▶ **What you are asked to do**
An identical transcription of the records is required.

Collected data
/-- R33, R309, R310: a barrier from its start to its release. A member without predecessors sends its arrival to its successor
at once; the root, once all have arrived with its own epoch, releases with OK, and the switch is due EPOCH_LEAD later; a
failure releases with REFUSED, a time-out with TIMEOUT, and without a release within a further BARRIER_TIMEOUT the member
ends by itself. A BAR_ABORT at the root, and the root's own time-out, is held for its timestamp, in which a last arrival still
decides, and releases with TIMEOUT after it (that it waits for the end of its timestamp is log 72).
R33, R34: at the time T that a release fixed, the epoch of its context changes, the switch time is T and the barrier
commits with OK. -/
def Obligations.BarriersAndEpochs : Prop :=
  ((∀ (s : State) (cmd : Nat) (c : Cmd), DueCmd s cmd 0x0011 c →
    let ctx := c.arg 192 4
    let g := c.arg 196 4
    let checks := s.collChecks c g [] (c.bad || decide (c.arg 200 312 ≠ 0) || decide (c.job.toNat ≠ (s.grp g).job))
      (s.barrier? ctx).isSome
    let p := s.chainPlace g
    (∀ st u, checks = some (st, u) → exec (.barrier cmd) s = .next (u.commit c st 0).pump) ∧
    (checks = none → s.disp.arrivals = [] → s.disp.barAborts = [] → s.disp.barReleases = [] → ∃ u : State, exec (.barrier cmd) s = .next u.pump ∧
      (p.preds = [] → p.succ = none → SMap.find? u.epochs ctx = some (s.clk.now + s.odGet Od.epochLead, s.epoch ctx + 1,
        some c.serial)) ∧
      (p.succ ≠ none ∨ p.preds ≠ [] → ∃ b, u.barrier? ctx = some b ∧ b.cmd = c.serial ∧
        b.value = s.epoch ctx ∧ b.arrivedAt = s.clk.now ∧ b.released = false ∧ (b.sent = true ↔ p.preds = [])) ∧
      ∀ d r, p.preds = [] → p.succ = some d → s.route s.place (Place.ofCoord d) = some r → (s.port r.port).state.carries = true →
        s.fenced r.port = false → (u.port r.port).ctrlq = (s.port r.port).ctrlq ++
          [ctrlSlot 0x12 (s.flitTo (Place.ofCoord d) c.job g (s.epoch ctx) Status.ok false ctx)])) ∧
  (∀ (s : State) (ctx : Nat) (r : BarrierRun) (c : Cmd), s.log.roomy = true → s.barrier? ctx = some r →
    s.cmd? r.cmd = some c → r.released = false →
    let root := (s.chainPlace r.group).succ = none
    let due := fun (t : State) => SMap.find? t.epochs ctx = some (s.clk.now + s.odGet Od.epochLead, r.value + 1, some r.cmd)
    let ends := fun (command : Instr) (st : Status) => ∃ u : State, exec command s = .next (u.commit c st 0).pump ∧
      u.barrier? ctx = none ∧ u.odGet Od.barriersFailed = (s.odGet Od.barriersFailed + 1) % 2 ^ 64 ∧
      ∃ e, u.log.ingress = s.log.ingress ++ [e] ∧ (e.kind = 0x0411 ∨ e.kind = 0x0412)
    (∀ fl, FlitHere s fl → fl.context.toNat = ctx → flitOfBarrier r ctx fl = true →
      ((s.chainPlace r.group).succ = some fl.src → fl.status = Status.ok →
        ∃ t, exec (.barRelease fl) s = .next t ∧ due t ∧ t.barrier? ctx = some { r with released := true }) ∧
      ((s.chainPlace r.group).succ = some fl.src → fl.status ≠ Status.ok → ends (.barRelease fl) fl.status) ∧
      (root → r.sent = false → r.failed = false → fl.src ∈ (s.chainPlace r.group).preds → fl.src ∉ r.arrived →
        (∀ d ∈ (s.chainPlace r.group).preds, d = fl.src ∨ d ∈ r.arrived) →
        (r.abortDue s.clk.now = true → ends (.barArrive fl) Status.timeout) ∧
        (r.abortDue s.clk.now = false → fl.status = Status.ok → fl.value = r.value →
          ∃ t, exec (.barArrive fl) s = .next t ∧ due t) ∧
        (r.abortDue s.clk.now = false → fl.status ≠ Status.ok ∨ fl.value ≠ r.value → ends (.barArrive fl) Status.refused)) ∧
      (root → r.abortSeen = none → fl.value = r.value → ∃ t, exec (.barAbort fl) s = .next t ∧
        t.barrier? ctx = some { r with abortSeen := some s.clk.now }) ∧
      (root → r.abortDue s.clk.now = true → ends (.barAbort fl) Status.timeout)) ∧
    (r.abortAt = none → r.arrivedAt + 1000000 * s.odGet Od.barrierTimeout ≤ s.clk.now →
      (root → r.abortDue s.clk.now = true → ends (.barrierTimeout ctx) Status.timeout) ∧
      (root → r.abortDue s.clk.now = false → ∃ t, exec (.barrierTimeout ctx) s = .next t ∧
        t.barrier? ctx = some { r with abortAt := some s.clk.now, abortSeen := r.abortSeen.or (some s.clk.now) }) ∧
      (¬root → ∃ t, exec (.barrierTimeout ctx) s = .next t ∧ t.barrier? ctx = some { r with abortAt := some s.clk.now })) ∧
    (∀ at_, r.abortAt = some at_ → at_ + 1000000 * s.odGet Od.barrierTimeout ≤ s.clk.now →
      ends (.barOrphaned ctx) Status.timeout) ∧
    (root → r.abortDue s.clk.now = true → ∃ u : State, s.rootDecides ctx = (u.commit c Status.timeout 0).pump ∧
      u.barrier? ctx = none))) ∧
  ∀ (s : State) (ctx t : Nat) (e : BitVec 32) (k : Nat) (c : Cmd), s.log.roomy = true →
    SMap.find? s.epochs ctx = some (t, e, some k) → s.cmd? k = some c →
    ∃ u : State, exec (.epochSwitch ctx) s = .next (u.commit c Status.ok 0).pump ∧ t ≤ u.clk.now ∧
      (s.clk.now < t → (∀ x ∈ s.epochs, x.1 < 16 ∧ (x.1 = ctx → x.2 = (t, e, some k))) →
        u.epoch ctx = e ∧ u.odGet (Od.epochSwitchTime ctx) = t) ∧
      (∀ k < 16, k ≠ ctx → u.epoch k = (s.advanceTo t).epoch k) ∧
      u.barrier? ctx = none ∧ u.odGet Od.barriersDone = (s.odGet Od.barriersDone + 1) % 2 ^ 64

▶ **Output for this task**
/-- R33, R309, R310: a barrier from its start to its release. A member without predecessors sends its arrival to its successor
at once; the root, once all have arrived with its own epoch, releases with OK, and the switch is due EPOCH_LEAD later; a
failure releases with REFUSED, a time-out with TIMEOUT, and without a release within a further BARRIER_TIMEOUT the member
ends by itself. A BAR_ABORT at the root, and the root's own time-out, is held for its timestamp, in which a last arrival still
decides, and releases with TIMEOUT after it (that it waits for the end of its timestamp is log 72).
R33, R34: at the time T that a release fixed, the epoch of its context changes, the switch time is T and the barrier
commits with OK. -/
def Obligations.BarriersAndEpochs : Prop :=
  ((∀ (s : State) (cmd : Nat) (c : Cmd), DueCmd s cmd 0x0011 c →
    let ctx := c.arg 192 4
    let g := c.arg 196 4
    let checks := s.collChecks c g [] (c.bad || decide (c.arg 200 312 ≠ 0) || decide (c.job.toNat ≠ (s.grp g).job))
      (s.barrier? ctx).isSome
    let p := s.chainPlace g
    (∀ st u, checks = some (st, u) → exec (.barrier cmd) s = .next (u.commit c st 0).pump) ∧
    (checks = none → s.disp.arrivals = [] → s.disp.barAborts = [] → s.disp.barReleases = [] → ∃ u : State, exec (.barrier cmd) s = .next u.pump ∧
      (p.preds = [] → p.succ = none → SMap.find? u.epochs ctx = some (s.clk.now + s.odGet Od.epochLead, s.epoch ctx + 1,
        some c.serial)) ∧
      (p.succ ≠ none ∨ p.preds ≠ [] → ∃ b, u.barrier? ctx = some b ∧ b.cmd = c.serial ∧
        b.value = s.epoch ctx ∧ b.arrivedAt = s.clk.now ∧ b.released = false ∧ (b.sent = true ↔ p.preds = [])) ∧
      ∀ d r, p.preds = [] → p.succ = some d → s.route s.place (Place.ofCoord d) = some r → (s.port r.port).state.carries = true →
        s.fenced r.port = false → (u.port r.port).ctrlq = (s.port r.port).ctrlq ++
          [ctrlSlot 0x12 (s.flitTo (Place.ofCoord d) c.job g (s.epoch ctx) Status.ok false ctx)])) ∧
  (∀ (s : State) (ctx : Nat) (r : BarrierRun) (c : Cmd), s.log.roomy = true → s.barrier? ctx = some r →
    s.cmd? r.cmd = some c → r.released = false →
    let root := (s.chainPlace r.group).succ = none
    let due := fun (t : State) => SMap.find? t.epochs ctx = some (s.clk.now + s.odGet Od.epochLead, r.value + 1, some r.cmd)
    let ends := fun (command : Instr) (st : Status) => ∃ u : State, exec command s = .next (u.commit c st 0).pump ∧
      u.barrier? ctx = none ∧ u.odGet Od.barriersFailed = (s.odGet Od.barriersFailed + 1) % 2 ^ 64 ∧
      ∃ e, u.log.ingress = s.log.ingress ++ [e] ∧ (e.kind = 0x0411 ∨ e.kind = 0x0412)
    (∀ fl, FlitHere s fl → fl.context.toNat = ctx → flitOfBarrier r ctx fl = true →
      ((s.chainPlace r.group).succ = some fl.src → fl.status = Status.ok →
        ∃ t, exec (.barRelease fl) s = .next t ∧ due t ∧ t.barrier? ctx = some { r with released := true }) ∧
      ((s.chainPlace r.group).succ = some fl.src → fl.status ≠ Status.ok → ends (.barRelease fl) fl.status) ∧
      (root → r.sent = false → r.failed = false → fl.src ∈ (s.chainPlace r.group).preds → fl.src ∉ r.arrived →
        (∀ d ∈ (s.chainPlace r.group).preds, d = fl.src ∨ d ∈ r.arrived) →
        (r.abortDue s.clk.now = true → ends (.barArrive fl) Status.timeout) ∧
        (r.abortDue s.clk.now = false → fl.status = Status.ok → fl.value = r.value →
          ∃ t, exec (.barArrive fl) s = .next t ∧ due t) ∧
        (r.abortDue s.clk.now = false → fl.status ≠ Status.ok ∨ fl.value ≠ r.value → ends (.barArrive fl) Status.refused)) ∧
      (root → r.abortSeen = none → fl.value = r.value → ∃ t, exec (.barAbort fl) s = .next t ∧
        t.barrier? ctx = some { r with abortSeen := some s.clk.now }) ∧
      (root → r.abortDue s.clk.now = true → ends (.barAbort fl) Status.timeout)) ∧
    (r.abortAt = none → r.arrivedAt + 1000000 * s.odGet Od.barrierTimeout ≤ s.clk.now →
      (root → r.abortDue s.clk.now = true → ends (.barrierTimeout ctx) Status.timeout) ∧
      (root → r.abortDue s.clk.now = false → ∃ t, exec (.barrierTimeout ctx) s = .next t ∧
        t.barrier? ctx = some { r with abortAt := some s.clk.now, abortSeen := r.abortSeen.or (some s.clk.now) }) ∧
      (¬root → ∃ t, exec (.barrierTimeout ctx) s = .next t ∧ t.barrier? ctx = some { r with abortAt := some s.clk.now })) ∧
    (∀ at_, r.abortAt = some at_ → at_ + 1000000 * s.odGet Od.barrierTimeout ≤ s.clk.now →
      ends (.barOrphaned ctx) Status.timeout) ∧
    (root → r.abortDue s.clk.now = true → ∃ u : State, s.rootDecides ctx = (u.commit c Status.timeout 0).pump ∧
      u.barrier? ctx = none))) ∧
  ∀ (s : State) (ctx t : Nat) (e : BitVec 32) (k : Nat) (c : Cmd), s.log.roomy = true →
    SMap.find? s.epochs ctx = some (t, e, some k) → s.cmd? k = some c →
    ∃ u : State, exec (.epochSwitch ctx) s = .next (u.commit c Status.ok 0).pump ∧ t ≤ u.clk.now ∧
      (s.clk.now < t → (∀ x ∈ s.epochs, x.1 < 16 ∧ (x.1 = ctx → x.2 = (t, e, some k))) →
        u.epoch ctx = e ∧ u.odGet (Od.epochSwitchTime ctx) = t) ∧
      (∀ k < 16, k ≠ ctx → u.epoch k = (s.advanceTo t).epoch k) ∧
      u.barrier? ctx = none ∧ u.odGet Od.barriersDone = (s.odGet Od.barriersDone + 1) % 2 ^ 64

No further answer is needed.